Further Cost Cutting? Fee compression won't go away now that commissions are zero, so what gets cut next? Many in the industry believe there will be further fee erosion on advisory fees. Large firms, particularly in the wirehouse space, have seen this coming for some time and have been transitioning their advisors to less commissionable investments and into more fee-based assets. While cost clearly isn’t the only reason people do business with a firm, it doesn’t hurt to pay less (see Vanguard) and we will continue to see management fees fall, similar to what has happened in mutual funds with ETF's and index offerings. In my opinion, firms will continue to get creative in their beta testing including: utilizing subscription type models, a la carte offerings, something app-based or even a ‘free’ model that offers advice for inconspicuously placed ads on your web page or mobile device….who knows what it will look like. Every industry has been Netflixed, maybe someone can figure out a way to "Netflix" financial advice. Seems like that could go south quickly.
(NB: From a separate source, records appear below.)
-- ==== Sys2Proof/Machine/Queue.lean ====
section
/-!
DEFINITION. The vector queue (spec/08 R164): words that issue behind entries that are not complete, their entries, and the
start of an entry (log 3). Atomic requests that reach their engines in one cycle (spec/13 R272), and what each cycle counts.
-/
namespace Sys2Proof.Machine

/-- A completion mask armed by tret is for the next word only, and only for vldx and vstx (spec/11 R225): any other word, one that
is no instruction too, ignores it. -/
def State.disarm (s : State) (i : Option Instr) : State :=
  match i with
  | some (.vldx _ _ _) | some (.vstx _ _ _) => s
  | _ => if s.me.armed.isSome then s.updMe fun h => { h with armed := none } else s

-- Which words take an entry ----------------------------------------------------------------------------------------------------

/-- Words that take an entry of the vector queue (spec/08 R164). -/
def takesEntry : Instr → Bool
  | .vf _ | .vdrain _ | .vld .. | .vst .. | .vstMc .. | .vlff .. | .vldx .. | .vstx .. | .scommit _ | .sabort
  | .vmvx .. | .vbcast .. | .vredAdd .. | .vredMin .. | .vredMax .. | .vredAnd .. | .vredOr .. | .vredXor ..
  | .vminidx .. | .vmaxidx .. | .vscanAdd .. | .vscanMin .. | .vscanMax .. | .vscanAnd .. | .vscanOr .. | .vscanXor ..
  | .vperm .. | .vcompress .. | .vexpand .. | .vslideUp .. | .vslideDown .. | .vfirst .. | .vpcount .. | .menter _
  | .mleave | .mzero _ | .mop .. | .mtile .. | .mdrain .. | .mdrainB .. | .mld .. | .mst .. | .mbwdX .. | .mbwdW ..
  | .mbwdBoth .. => true
  | .cget _ c | .cset _ c | .cswap _ _ c => cregOf c == some .kwin
  | _ => false
/-- Entries whose result the issue of a later word reads: a scalar register, vlen or mvlen, the mode. Until they are
complete the operands of the next word are not available (spec/07 R148, R162). -/
def steersIssue : Instr → Bool
  | .vlff .. | .vmvx .. | .vredAdd .. | .vredMin .. | .vredMax .. | .vredAnd .. | .vredOr .. | .vredXor .. | .vminidx ..
  | .vmaxidx .. | .vfirst .. | .vpcount .. | .menter _ | .mleave | .cget .. | .cswap .. => true
  | _ => false
/-- tmark and jput do not wait for the queue (spec/18 R349, spec/19 R389). -/
def isMark : Instr → Bool
  | .tmark _ _ | .jput _ => true
  | _ => false
/-- The entries a hart's queue holds: the run in progress is one, a mark is none. -/
def Hart.places (x : Hart) : Nat := (x.queue.filter fun e => e.mark.isNone).length + if x.run.isSome then 1 else 0
def Hart.steered (x : Hart) : Bool := x.queue.any fun e => (e.word.map steersIssue).getD false

-- Issue behind entries -------------------------------------------------------------------------------------------------------------

/-- Whether an entry before a scommit may still change the buffer. -/
def fillsBuffer (e : QEntry) : Bool :=
  match e.word with
  | none => true
  | some i => match i with
    | .vst .. | .vstMc .. | .vstx .. | .vf _ | .vdrain _ | .scommit _ | .sabort => true
    | _ => false
/-- The read and write ranges of the interlock entry that a word allocates at its issue, if it allocates one (spec/13 R264). The
bytes of a scommit behind entries that may change the buffer are not known yet: all memory stands for them. -/
def State.entryRanges (s : State) (i : Instr) : Option (Range × Range) × State :=
  let x := s.me
  let closure := fun (off : BitVec 20) => match s.walkClosure s.cur 33 0 [] [(branchTarget x.pc off).toNat] with
    | (.ok words, s) => (if rowMemoryIn words then some (Range.all, Range.all) else none, s)
    | (.error _, s) => (none, s)
  match i with
  | .vld _ c m => (some (rangeOfAcc (accesses x m c x.rows), .empty), s)
  | .vlff _ m => (some (rangeOfAcc (accesses x m 0 x.rows), .empty), s)
  | .vldx _ _ _ => (some (.all, .empty), s)
  | .scommit p =>
    let sel := fun (i : Nat) => match p with
      | none => true
      | some q => decide (i < 256 * x.lanes) && (x.pred q.p).bit i != q.neg
    (some (.empty, if x.run.isSome || x.queue.any fillsBuffer then .all else commitRange (committed x.buffer sel)), s)
  | .mld o t _ a c => (some (rangeOfAcc (tileAccesses x o t a c), .empty), s)
  | .mst o t _ _ a c => (some (.empty, rangeOfAcc (tileAccesses x o t a c)), s)
  | .cp _ _ d a t =>
    let n := (x.readX t).toNat % 2 ^ 32
    (some (spanOf (x.readX a) n, spanOf (x.readX d) n), s)
  | .vf off | .vdrain off => closure off
  | _ => (none, s)
/-- The word at the pc enters the queue: what it uses is captured, and the hart goes on at the next word. One that needs an
interlock entry while all 32 are taken stalls the issue (spec/13 R264). -/
def State.queueWord (s : State) (i : Instr) : State :=
  let (ranges, s) := s.entryRanges i
  if ranges.isSome && decide (32 ≤ s.myCore.interlocks.length) then s.updMe fun h => { h with tableStall := true }
  else
    let x := s.me
    let e : QEntry :=
      { issuePc := x.pc.toNat, cap := x.capture, word := some i, holds := ranges.isSome,
        mark := if isMark i then some (s.tstamp (dieOf s.cur)) else none }
    let s := match ranges with
      | none => s
      | some (rd, wr) => s.updCore (coreOf s.cur) fun c => { c with interlocks := c.interlocks ++ [(⟨s.cur, 0, rd, wr⟩ : Interlock)] }
    s.updMe fun h =>
      { h with pc := h.pc + 4, queue := h.queue ++ [e], tableStall := false, marks := h.marks + if isMark i then 1 else 0 }
/-- A hart whose queue is not empty issues its next word: a word of the queue once an entry is free, a tmark or a jput at once;
a hart held by Reel issues none, and is stalled (spec/18 R356). Every other word keeps its effects pending until the entries
before it can no longer trap (spec/11 R219): here it waits for them (log 3). -/
def issueAhead : State → Out := fun s0 =>
  let s := s0.endHold s0.cur
  let x := s.me
  if !s.runs s.cur || x.drained || x.wait == .held || x.wait == .reel || x.steered || decide (s.now < x.holdUntil) then .next s
  else if s.reelHeld s.cur then .next (s.holdAhead s.cur)
  else match s.fetchWord s.cur x.pc with
    | (.word w, s) => match decodeControl (BitVec.ofNat 32 w) with
      | some i => .next (if isMark i || (takesEntry i && decide (x.places < 16)) then s.queueWord i else s)
      | none => .next s
    | (_, s) => .next s

-- The start of an entry --------------------------------------------------------------------------------------------------------------

-- Holding an entry of the interlock table (spec/13 R264) --------------------------------------------------------------------------------

/-- The waits of a word that has its entry: those that follow the wait for a place in the table. -/
def waitsHolding (w : Wait) : Bool :=
  match w with
  | .interlock | .copyQueue | .emitted => true
  | _ => false
/-- A word at the pc that waits keeps its entry, or allocates it where it has come so far; s is the state before it, t after it. -/
def State.keepHold (s t : State) (i : Instr) : State :=
  let h := s.cur
  let hold := fun (l : List Interlock) =>
    (t.updCore (coreOf h) fun c => { c with interlocks := l }).updHart h fun x => { x with holds := true }
  if (t.hart h).wait = .none then t
  else if s.me.holds then hold s.myCore.interlocks
  else if waitsHolding (t.hart h).wait then match (t.entryRanges i).1 with
    | some (rd, wr) => hold ((t.core (coreOf h)).interlocks ++ [⟨h, 0, rd, wr⟩])
    | none => t
  else t
/-- A word at the pc: one that allocates an interlock entry holds it while it waits, and the entry leaves as the word completes or
traps, or passes to the entry of its copy or its run (spec/13 R261, R264). -/
def holding (i : Instr) (ex : State → Out) : State → Out := fun s =>
  match ex (s.letGo s.cur) with
  | .next t => .next (s.keepHold t i)
  | o => o

/-- The time of the record of a queued tmark or jput: the moment of its issue (spec/18 R348). -/
def markTime (e : QEntry) (s : State) : Nat := e.mark.getD (s.tstamp (dieOf s.cur))
/-- The meaning of an entry's word; ex gives the words their meanings. -/
def entryWord (ex : Instr → State → Out) (e : QEntry) (i : Instr) : State → Out := fun s =>
  match i with
  | .tmark a t => tmarkAt (markTime e) a t s
  | .jput a => jputAt (markTime e) a s
  | i => ex i (s.disarm (some i))
/-- The entry at the head of the queue starts: a run, or a word, which completes, waits, or ends in a trap that leaves the
entries behind it without effect (spec/11 R219). The interlock entry that the word holds stays while it waits. Its latency counts
from the turn at which it began there, its waits at the head included (spec/18 R370; log 82, DESIGN CHOICE). -/
def stepEntry (ex : Instr → State → Out) : State → Out := fun s0 =>
  match s0.me.queue with
  | [] => .next s0
  | e :: rest => match e.word with
    | none => .next (s0.asHart s0.cur startEntry)
    | some i =>
      let back := s0.me.pc
      let s1 := if e.holds then s0.freeHead s0.cur else s0
      let begun := e.begun.getD s0.now
      let s := s1.updMe fun h => { h with pc := BitVec.ofNat 64 e.issuePc, queue := [], issued := true, issuedAt := begun }
      match issueWord false (entryWord ex e i) s with
      | .next t =>
        if (t.hart s.cur).wait ≠ .none then
          let t := if e.holds then t.updCore (coreOf s.cur) fun c => { c with interlocks := s0.myCore.interlocks } else t
          .next (t.updHart s.cur fun h => { h with pc := back, queue := { e with begun := some begun } :: rest })
        else if trappedIn s t s.cur then .next (t.freeQueueEntry s.cur)
        else
          let t := if isMark i then t.markDone s.cur else t
          .next (t.updHart s.cur fun h => { h with pc := back, queue := h.queue ++ rest })
      | o => o

-- Requests of one cycle ----------------------------------------------------------------------------------------------------------------

/-- Ties at the engines that got requests in this cycle. -/
def State.orderArrivals (s : State) : State :=
  { s with clusters := s.clusters.map fun (e : Nat × Cluster) => (e.1, e.2.orderTies s.now) }
/-- The atomic requests of some harts and rows reach their engines in one cycle. -/
def arriveTogether (rs : List (Nat × Option Nat)) : State → Out := fun s =>
  match rs.foldl (fun (o : Out) r => match o with
    | .next t => match r.2 with
      | none => execAtomicRequestArrival r.1 t
      | some i => rowArrival r.1 (some i) t
    | o => o) (.next s) with
  | .next t => .next t.orderArrivals
  | o => o

-- Cycles -----------------------------------------------------------------------------------------------------------------------------------

/-- What a hart, or its issue behind the queue, is stalled by, as its always-on counters name it (spec/18 R365): 7 the interlock
table, 8 Reel. -/
def State.stallSlots (s : State) (h : Nat) : List Nat :=
  let x := s.hart h
  let full := x.tableStall && decide (32 ≤ (s.core (coreOf h)).interlocks.length)
  (if x.wait == .interlock || x.wait == .table || full then [7] else [])
    ++ if stallsByReel x.wait || (x.heldAhead && s.reelHeld h) then [8] else []
/-- The registers cselj of a core that were written in this cycle count under their old selection (spec/18 R368). -/
def State.underOldSel (s : State) (f : State → State) : State :=
  match s.selWrite with
  | none => f s
  | some (c, old) =>
    (f (s.updCore c fun x => { x with csel := old })).updCore c fun x => { x with csel := (s.core c).csel }
/-- The events at the end of a cycle, from s to u, do not change a counter that cnval wrote in it. -/
def State.writeWins (s u : State) : State :=
  match s.cnWrite with
  | none => u
  | some c => s.loseEvent u c
/-- n cycles count for every hart that is stalled in them. -/
def State.countStalls (s : State) (n : Nat) : State :=
  (s.harts.map (·.1)).foldl (fun s h => (s.stallSlots h).foldl (fun s k => s.bumpHart h k n) s) s
/-- A copy engine counts the cycles in which its queue is full (spec/18 R365). -/
def State.countFull (s : State) (n : Nat) : State :=
  (s.clusters.filter fun e => decide (64 ≤ e.2.copies.length)).foldl (fun s e => s.bump (1536 + 3 * e.1) 2 n) s

end Sys2Proof.Machine
end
Price for Advice - Advice will continue to be a big differentiator. This is one of the main reasons the robots haven't taken us over. That and the robot version of Wolf of Wall Street sounds terrible, maybe Scorcese can direct it. What is the value for advice? Well, that's a loaded question, but there’s a lot that goes into it, the research, the trade execution, the financial planning, tying people into their long-term charitable giving and trust and estate planning and working with their accountants — it really is a lot. And being wrong on this, and the tax implications of being wrong absolutely overwhelms a few basis points on the fees. There are some things a robot simply cannot do, and this will continue to be true until robots start to have emotions and can put together complex tax and estate planning strategies. There is too much to leave to chance, which means, at least for the foreseeable future, the advice advisors provide will still be a big deal. This means having excellent advisors giving high quality advice, in my view, is THE winning strategy.


In the end, it's all about relationships - It goes without saying that the relationships clients have with their firms will be critical. Ever since the meltdown of 2008/9 and even before then, clients have pined for some kind of relationship. It doesn't always have to be the 1:1 full-service kind, this isn't dating, there are a lot of ways to capitalize on relationships. Firms that prioritize relationship development with a team of easy-going, personable, talented advisors and support staff, will continue to win market share. Customers want to feel that they are valued, especially if they are paying a fee. It goes without saying that people gravitate to where they feel valued and/or find value. Everyone’s perception of value is different, and capitalizing on these different levels at scale, will ultimately be the key to maintaining and growing relationships.